#### [Exercise brief]
Once the line containing "have h1 : (64 * k + i) / 64 = k := by omega" is found in the data below, output that line and every line after it through the last, unchanged and with nothing else.

** Input for this task follows **

-- ==== Sys2Proof/Laws/Limb.lean ====
section
/-! SUPPORT. Limbs (00_scope.md R9, 10_state.md R41): a value is its four limbs, and replacing one limb leaves
the others. -/

namespace Sys2Proof.Machine

/-! ## Reading -/

theorem getLsbD_limb (v : U256) (j i : Nat) :
    (limb v j).getLsbD i = (decide (i < 64) && v.getLsbD (64 * j + i)) := by
  simp [limb]

theorem limb_toNat (v : U256) (j : Nat) : (limb v j).toNat = v.toNat / 2 ^ (64 * j) % 2 ^ 64 := by
  simp [limb, Nat.shiftRight_eq_div_pow]

/-- Two values with the same limbs are equal. -/
theorem eq_of_limbs {v w : U256} (h : ∀ j, j < 4 → limb v j = limb w j) : v = w := by
  apply BitVec.eq_of_getLsbD_eq
  intro i hi
  have hj := congrArg (fun x => BitVec.getLsbD x (i % 64)) (h (i / 64) (by omega))
  simp only [getLsbD_limb, Nat.div_add_mod] at hj
  simpa only [Nat.mod_lt i (show 64 > 0 by decide), decide_true, Bool.true_and] using hj

/-- R41: the value is the sum of its limbs times the powers of 2^64. -/
theorem limbsValue_limbs (v : U256) : limbsValue (limbs v) = v.toNat := by
  have h := v.isLt
  simp only [limbs, limbsValue, limb_toNat]
  omega

/-! ## Writing -/

theorem getLsbD_setLimb (v : U256) (j i : Nat) (w : Word) (hi : i < 256) :
    (setLimb v j w).getLsbD i = if i / 64 = j then w.getLsbD (i % 64) else v.getLsbD i := by
  simp only [setLimb, BitVec.getLsbD_or, BitVec.getLsbD_and, BitVec.getLsbD_not, BitVec.getLsbD_shiftLeft,
    BitVec.getLsbD_setWidth]
  by_cases h : i / 64 = j
  · have h1 : i - 64 * j = i % 64 := by omega
    have h2 : ¬i < 64 * j := by omega
    have h3 : i % 64 < 64 := Nat.mod_lt _ (by omega)
    have h5 : BitVec.getLsbD 0xFFFFFFFFFFFFFFFF#64 (i % 64) = true := by
      rw [show (0xFFFFFFFFFFFFFFFF#64) = BitVec.allOnes 64 from by decide, BitVec.getLsbD_allOnes]
      exact decide_eq_true h3
    simp [h, h1, h2, hi, h5, show i % 64 < 256 by omega]
  · by_cases h2 : i < 64 * j
    · simp [h, h2, hi]
    · have h3 : 64 ≤ i - 64 * j := by omega
      have h4 : w.getLsbD (i - 64 * j) = false := BitVec.getLsbD_of_ge _ _ h3
      have h5 : BitVec.getLsbD 0xFFFFFFFFFFFFFFFF#64 (i - 64 * j) = false := BitVec.getLsbD_of_ge _ _ h3
      simp [h, h2, hi, h4, h5]

theorem limb_setLimb (v : U256) (j k : Nat) (w : Word) (hk : k < 4) :
    limb (setLimb v j w) k = if k = j then w else limb v k := by
  apply BitVec.eq_of_getLsbD_eq
  intro i hi
  rw [getLsbD_limb, getLsbD_setLimb v j _ w (by omega)]
  have h1 : (64 * k + i) / 64 = k := by omega
  have h2 : (64 * k + i) % 64 = i := by omega
  rw [h1, h2]
  split
  · simp [hi]
  · rw [getLsbD_limb]

theorem State.limbWritten_setRegLimb (s : State) (r r' : Reg) (j k : Nat) (w : Word) (hk : k < 4) :
    (s.setRegLimb r j w).limbWritten r' k = (s.limbWritten r' k || (r' == r && k == j)) := by
  simp only [State.limbWritten, State.written_setRegLimb]
  by_cases h : r' = r
  · subst h
    simp only [if_true, BitVec.getLsbD_or, BitVec.getLsbD_shiftLeft, BitVec.getLsbD_one, beq_self_eq_true,
      Bool.true_and]
    congr 1
    rw [Bool.eq_iff_iff]
    simp
    omega
  · simp [h]

/-- A write of a whole register marks all its limbs. -/
theorem State.limbWritten_setReg (s : State) (r r' : Reg) (v : U256) (k : Nat) (hk : k < 4) :
    (s.setReg r v).limbWritten r' k = (r' == r || s.limbWritten r' k) := by
  by_cases h : r' = r
  · subst h
    have := (State.regWritten_iff (s.setReg r' v) r').1 (State.regWritten_setReg_self s r' v) k hk
    simp [this]
  · rw [State.limbWritten, State.written_setReg, if_neg h, beq_eq_false_iff_ne.2 h, Bool.false_or]
    rfl

end Sys2Proof.Machine
end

** End of Input for this task **

#### [Response to the task]
  have h1 : (64 * k + i) / 64 = k := by omega
  have h2 : (64 * k + i) % 64 = i := by omega
  rw [h1, h2]
  split
  · simp [hi]
  · rw [getLsbD_limb]

theorem State.limbWritten_setRegLimb (s : State) (r r' : Reg) (j k : Nat) (w : Word) (hk : k < 4) :
    (s.setRegLimb r j w).limbWritten r' k = (s.limbWritten r' k || (r' == r && k == j)) := by
  simp only [State.limbWritten, State.written_setRegLimb]
  by_cases h : r' = r
  · subst h
    simp only [if_true, BitVec.getLsbD_or, BitVec.getLsbD_shiftLeft, BitVec.getLsbD_one, beq_self_eq_true,
      Bool.true_and]
    congr 1
    rw [Bool.eq_iff_iff]
    simp
    omega
  · simp [h]

/-- A write of a whole register marks all its limbs. -/
theorem State.limbWritten_setReg (s : State) (r r' : Reg) (v : U256) (k : Nat) (hk : k < 4) :
    (s.setReg r v).limbWritten r' k = (r' == r || s.limbWritten r' k) := by
  by_cases h : r' = r
  · subst h
    have := (State.regWritten_iff (s.setReg r' v) r').1 (State.regWritten_setReg_self s r' v) k hk
    simp [this]
  · rw [State.limbWritten, State.written_setReg, if_neg h, beq_eq_false_iff_ne.2 h, Bool.false_or]
    rfl

end Sys2Proof.Machine
end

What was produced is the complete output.